В последние годы мы все чаще говорим о «человеческом факторе» в языке. Но всегда ли мы руководствуемся этим принципом при оценке различных лингвистических теорий наших коллег по науке – как соотечественников, так и зарубежных ученых? Критически оценивая их исследования, не слишком ли часто мы забываем, что критика – не только и не столько повод найти просчеты в чужой теории, но еще и способ выявить все позитивное в ней на общее благо? Не следует забывать, что само занятие наукой, особенно гуманитарной, – эксперимент исследователя над самим собой, а, следовательно, предполагает значительную долю самоотверженности. Постараемся поэтому по возможности более глубоко понять теоретиков прошлого и настоящего, не навешивая обидных ярлыков. Не будем забывать, что непонятое нами раньше мы нередко впоследствии принимаем, – но только в лучшем случае с запоздалой благодарностью и с раскаянием в своей непонятливости. В худшем случае и чаще – без благодарности и слишком поздно.

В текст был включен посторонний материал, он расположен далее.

/-- The length finder (30_encoding R93): the opcode byte's tier, and inside it the mode fields or the table. -/
def decodedLength (cfg : Config) (op : Byte) (bs : List Byte) : Nat :=
  if 128 ≤ op.toNat then 4 else if 64 ≤ op.toNat then shortLength op else tableLength cfg op bs

theorem decode_reads {bs rest : List Byte} {i : Instr} (h : decode cfg (op :: bs) = .ok (i, rest)) :
    Measured cfg bs i rest (decodedLength cfg op bs) := by
  rw [decode_cons_eq_ok_iff] at h
  unfold decodedLength
  rcases opcode_tier op with hlong | hshort | htable
  · rw [decodeAfter_of_long hlong] at h
    rw [if_pos hlong]
    exact formPL_reads cfg op h
  · rw [decodeAfter_of_short hshort] at h
    rw [if_neg (by omega), if_pos (by omega)]
    exact formPS_reads cfg op h
  · rw [decodeAfter_of_table htable] at h
    rw [if_neg (by omega), if_neg (by omega)]
    exact decodeTable_reads cfg htable h

/-- 1 to 8 bytes (30_encoding R90). -/
theorem length_bounds {i : Instr} (h : i.wellFormed cfg = true) : 1 ≤ i.length ∧ i.length ≤ 8 := by
  cases i with
  | condJmp c r right t => exact (Laws.EncodedLength.condJmp c r right t).2 cfg h
  | resetScript f l m => exact (Laws.EncodedLength.resetScript f l m).2 cfg h
  | drawPolygonS w x y z => exact (Laws.EncodedLength.drawPolygonS w x y z).2 cfg h
  | _ => simp [Instr.length]

end Sys2Proof
end

section
/-! The statements of the decoder's fields, samples, lengths and well-formed answers. -/

namespace Sys2Proof

/-- Settles O5: each field is the digit of the byte's number that its lemma names. -/
theorem fieldsAreReadFromTheirBits : Obligations.FieldsAreReadFromTheirBits := by
  unfold Obligations.FieldsAreReadFromTheirBits
  exact ⟨wordOf_toNat, xMode_eq, yMode_eq, zoomMode_eq, condMode_eq, condCmp_eq, condCmp_code, lastChannel_eq⟩

/-- Settles O6: each sample is the encoding of its instruction, so `decodeOfEncodeGivesTheInstruction` reads it back. -/
theorem sampleWordsDecode : Obligations.SampleWordsDecode := by
  have sample (i : Instr) (h : i.wellFormed Config.default = true) :
      decode Config.default (encode i) = .ok (i, []) := by
    have := decodeOfEncodeGivesTheInstruction Config.default i [] h
    rwa [List.append_nil] at this
  unfold Obligations.SampleWordsDecode
  exact ⟨sample (.sub 4 5) rfl, sample (.condJmp .gt 7 (.imm16 0xFF38) 0x0100) rfl, sample (.setVec 1 0x0005) rfl,
    sample (.drawString 0x0190 20 100 15) rfl, sample (.drawPolygonL 0x0010 100 200) rfl,
    sample (.drawPolygonS 0x1234 (.reg 1) (.reg 2) (.reg 3)) rfl⟩

/-- Settles O2, by what each format reads (`decode_reads`). -/
theorem decodedInstructionIsWellFormedAndMeasured : Obligations.DecodedInstructionIsWellFormedAndMeasured := by
  unfold Obligations.DecodedInstructionIsWellFormedAndMeasured
  intro cfg bs rest i h
  cases bs with
  | nil => cases h
  | cons op bs =>
    obtain ⟨hwf, hlen, taken, rfl, htaken⟩ := decode_reads h
    exact ⟨hwf, op :: taken, rfl, by rw [hlen, ← htaken]; rfl, length_bounds hwf⟩

/-- Settles O3: at the parameter's default `resetScript` always has its mode byte, and the length read is the table's. -/
theorem lengthFollowsTheOpcodeByte : Obligations.LengthFollowsTheOpcodeByte := by
  unfold Obligations.LengthFollowsTheOpcodeByte
  intro cfg op bs rest i hshort h
  have hreset : resetLength cfg bs = 4 := by simp [resetLength, omitsMode, hshort]
  have htable : tableLength cfg op bs = if op.toNat = 0x0A then (if (bs.headD 0).toNat / 64 = 1 then 7 else 6)
      else [4, 3, 3, 4, 3, 1, 1, 3, 4, 4, 0, 3, 4, 2, 3, 3, 2, 1, 6, 3, 4, 4, 4, 4, 6, 3, 6].getD op.toNat 1 := by
    rw [tableLength, condJmpLength, hreset]
    by_cases hop : op.toNat = 0x0C
    · simp [hop]
    · rw [if_neg hop]
  rw [(decode_reads h).length, decodedLength, htable, shortLength]

end Sys2Proof
end

/-! # Fetching and faults (30_encoding R94, 60_exceptions R250 to R258) -/

section
/-! SUPPORT. Eight bytes are always an instruction, so a fetch fails only where the Code Store ends. -/

namespace Sys2Proof

variable {cfg : Config} {op : Byte} {bs : List Byte}

/-- The first seven of seven or more bytes. -/
theorem exists_seven_bytes (h : 7 ≤ bs.length) :
    ∃ a b c d e f g tail, bs = a :: b :: c :: d :: e :: f :: g :: tail := by
  match bs, h with
  | a :: b :: c :: d :: e :: f :: g :: tail, _ => exact ⟨a, b, c, d, e, f, g, tail, rfl⟩

theorem mode_size_le (m : Mode) : m.size ≤ 2 := by
  cases m <;> decide

theorem zoomMode_size_le (op : Byte) : (zoomMode op).size ≤ 1 := by
  rw [zoomMode_size]
  split <;> decide

theorem formCJ_of_length (h : 7 ≤ bs.length) : ∃ r, formCJ bs = some r := by
  obtain ⟨m, r, c, d, e, f, g, tail, rfl⟩ := exists_seven_bytes h
  have hsize := mode_size_le (condMode m)
  obtain ⟨right, rest, htake, hlen⟩ := takeOperand_of_length (m := condMode m) (bs := c :: d :: e :: f :: g :: tail)
    (by simp only [List.length_cons]; omega)
  obtain ⟨hi, rest, rfl⟩ := List.exists_cons_of_length_pos (l := rest) (by simp only [List.length_cons] at hlen; omega)
  obtain ⟨lo, rest, rfl⟩ := List.exists_cons_of_length_pos (l := rest) (by simp only [List.length_cons] at hlen; omega)
  exact ⟨_, formCJ_eq_some.2 ⟨m, r, _, right, hi, lo, rfl, htake, rfl⟩⟩

theorem formPS_of_length (op : Byte) (h : 7 ≤ bs.length) : ∃ r, formPS op bs = some r := by
  obtain ⟨hi, lo, c, d, e, f, g, tail, rfl⟩ := exists_seven_bytes h
  have hxs := mode_size_le (xMode op)
  have hys := mode_size_le (yMode op)
  have hzs := zoomMode_size_le op
  have hlen : 5 ≤ (c :: d :: e :: f :: g :: tail).length := by simp
  obtain ⟨x, afterX, hx, hlenX⟩ := takeOperand_of_length (m := xMode op) (bs := c :: d :: e :: f :: g :: tail)
    (by omega)
  obtain ⟨y, afterY, hy, hlenY⟩ := takeOperand_of_length (m := yMode op) (bs := afterX) (by omega)
  obtain ⟨z, rest, hz, -⟩ := takeOperand_of_length (m := zoomMode op) (bs := afterY) (by omega)
  exact ⟨_, formPS_eq_some.2 ⟨hi, lo, _, x, afterX, y, afterY, z, rfl, hx, hy, hz, rfl⟩⟩

theorem decodeTable_of_length (h : 7 ≤ bs.length) : ∃ r, decodeTable cfg op bs = some r := by
  unfold decodeTable
  split
  case h_11 => exact formCJ_of_length h
  all_goals obtain ⟨a, b, c, d, e, f, g, tail, rfl⟩ := exists_seven_bytes h
  case h_13 =>
    by_cases homits : omitsMode cfg a b = true
    · exact ⟨_, if_pos homits⟩
    · exact ⟨_, if_neg homits⟩
  all_goals exact ⟨_, rfl⟩

/-- As many bytes as the longest instruction has always decode (30_encoding R90). -/
theorem decode_of_length (h : 8 ≤ bs.length) : ∃ r, decode cfg bs = .ok r := by
  obtain ⟨op, bs, rfl⟩ := List.exists_cons_of_length_pos (Nat.lt_of_lt_of_le (by decide) h)
  have h7 : 7 ≤ bs.length := Nat.le_of_succ_le_succ h
  simp only [decode_cons_eq_ok_iff]
  rcases opcode_tier op with hlong | hshort | htable
  · rw [decodeAfter_of_long hlong]
    obtain ⟨a, b, c, d, e, f, g, tail, rfl⟩ := exists_seven_bytes h7
    exact ⟨_, rfl⟩
  · rw [decodeAfter_of_short hshort]
    exact formPS_of_length op h7
  · rw [decodeAfter_of_table htable]
    exact decodeTable_of_length h7

end Sys2Proof

namespace Sys2Proof.Machine

/-- The offset of the fetch that fails (60_exceptions R252): the cursor or `CODE_LEN`, whichever is beyond. -/
theorem fetch_error_toNat {s : State} {a : Word} (h : s.fetch = .error a) :
    a.toNat = max s.pc.toNat s.code.len.toNat := by
  obtain ⟨htruncated, rfl⟩ := fetch_error h
  have hshort : s.codeWindow.length < 8 := by
    by_contra hlong
    obtain ⟨r, hr⟩ := decode_of_length (cfg := s.config) (Nat.le_of_not_lt hlong)
    rw [hr] at htruncated
    cases htruncated
  have hlen : s.codeWindow.length = min 8 (s.code.len.toNat - s.pc.toNat) := CodeStore.window_length ..
  have hpc := s.pc.isLt
  have hcode := s.code.len.isLt
  rw [BitVec.toNat_add, BitVec.toNat_ofNat]
  omega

Л. Блумфилд в 1925 г. писал: «Наука о языке, имеющая дело с наиболее базисным и простым из человеческих социальных институтов – это наука о человеке (или наука о духовности, или, как принято, было когда-то говорить, моральная наука). Методы языкознания напоминают методы естественных наук, и то же можно сказать и о его результатах. Отличается же языкознание от естественных наук тем, что его предмет непосредственно связан с компактными и постоянно меняющимися группами людей, с речевыми коллективами. Таким образом, дополнительно к динамике, изучаемой естественнонаучными методами, языкознание привносит еще и тот разряд изменений, который известен под именем «история», такое изменение более динамично, а потому и более наглядно, чем биологическое изменение».
Как бы продолжая эту идею – а она отражала дух времени, – Э. Сэпир в статье 1929 г. связал начало языкознания как науки со сравнительным изучением и реконструкцией индоевропейских языков: «В ходе своих углубленных исследований индоевропейских языков лингвисты последовательно развили технику, гораздо более совершенную, чем техника других наук о человеческих организациях». Тем самым языкознание следует признать наиболее подходящим инструментом для изучения явлений культуры. Но при этом следует иметь в виду, замечает Сэпир, что лингвистика должна взглянуть на вещи шире, выйти за рамки простого классифицирования и упорядочения данных и постараться понять, ч'eм она может быть полезной для интерпретации человеческого поведения в целом.
Эти два довольно близких суждения характеризуют взгляд на лингвистику в начале первого, подготовительного периода. В конце же этого периода, в 1942 г., происходит заострение собственно таксономической проблематики в преддверии следующей эпохи – выработки процедур анализа. В это время Ч. Хоккет писал: «Лингвистика – классифицирующая наука. Исходными для такой науки являются: 1) мир дискурса и 2) критерии, используемые при классифицировании. Выбор и предварительное упорядочение данных определяют область применения анализа; выбор же критериев устанавливает уровень анализа. В лингвистике есть различные области применения анализа, но при этом два основных уровня – фонологический и грамматический – имеют свои подразделения». Аналитическая процедура – это процесс проб и ошибок, когда одно приближение сменяется другим. Лингвист «собирает фонологический и грамматический материалы одновременно, хотя больше внимания уделяет то одному, то другому уровню. На некоторых стадиях он может опираться на интуицию, но затем вступают в действие строгие критерии. В конечном итоге возникает возможность адекватной оценки материала. Тогда все зависит от того, чт'o наиболее удобно для данного языка; если исследуемый корпус материала – письменные записи, то сами дефекты фиксации могут предопределить и порядок представления результатов».
Но вот наступает второй – «методический» – период, период поиска эффективных методов и строгих процедур. Теперь мы встречаем высказывания о том, что лингвистика – исключительно эмпирическая наука, и именно поэтому она не должна заниматься общими проблемами. Стремление найти надежные процедуры анализа привели к предположению о четкой границе между языкознанием и другими гуманитарными науками и о «самоценности» исследования языка; связи же между психологией неязыкового поведения и языковым материалом, как констатировал в 1953 г. Э. Леннеберг, еще не были вполне проанализированы.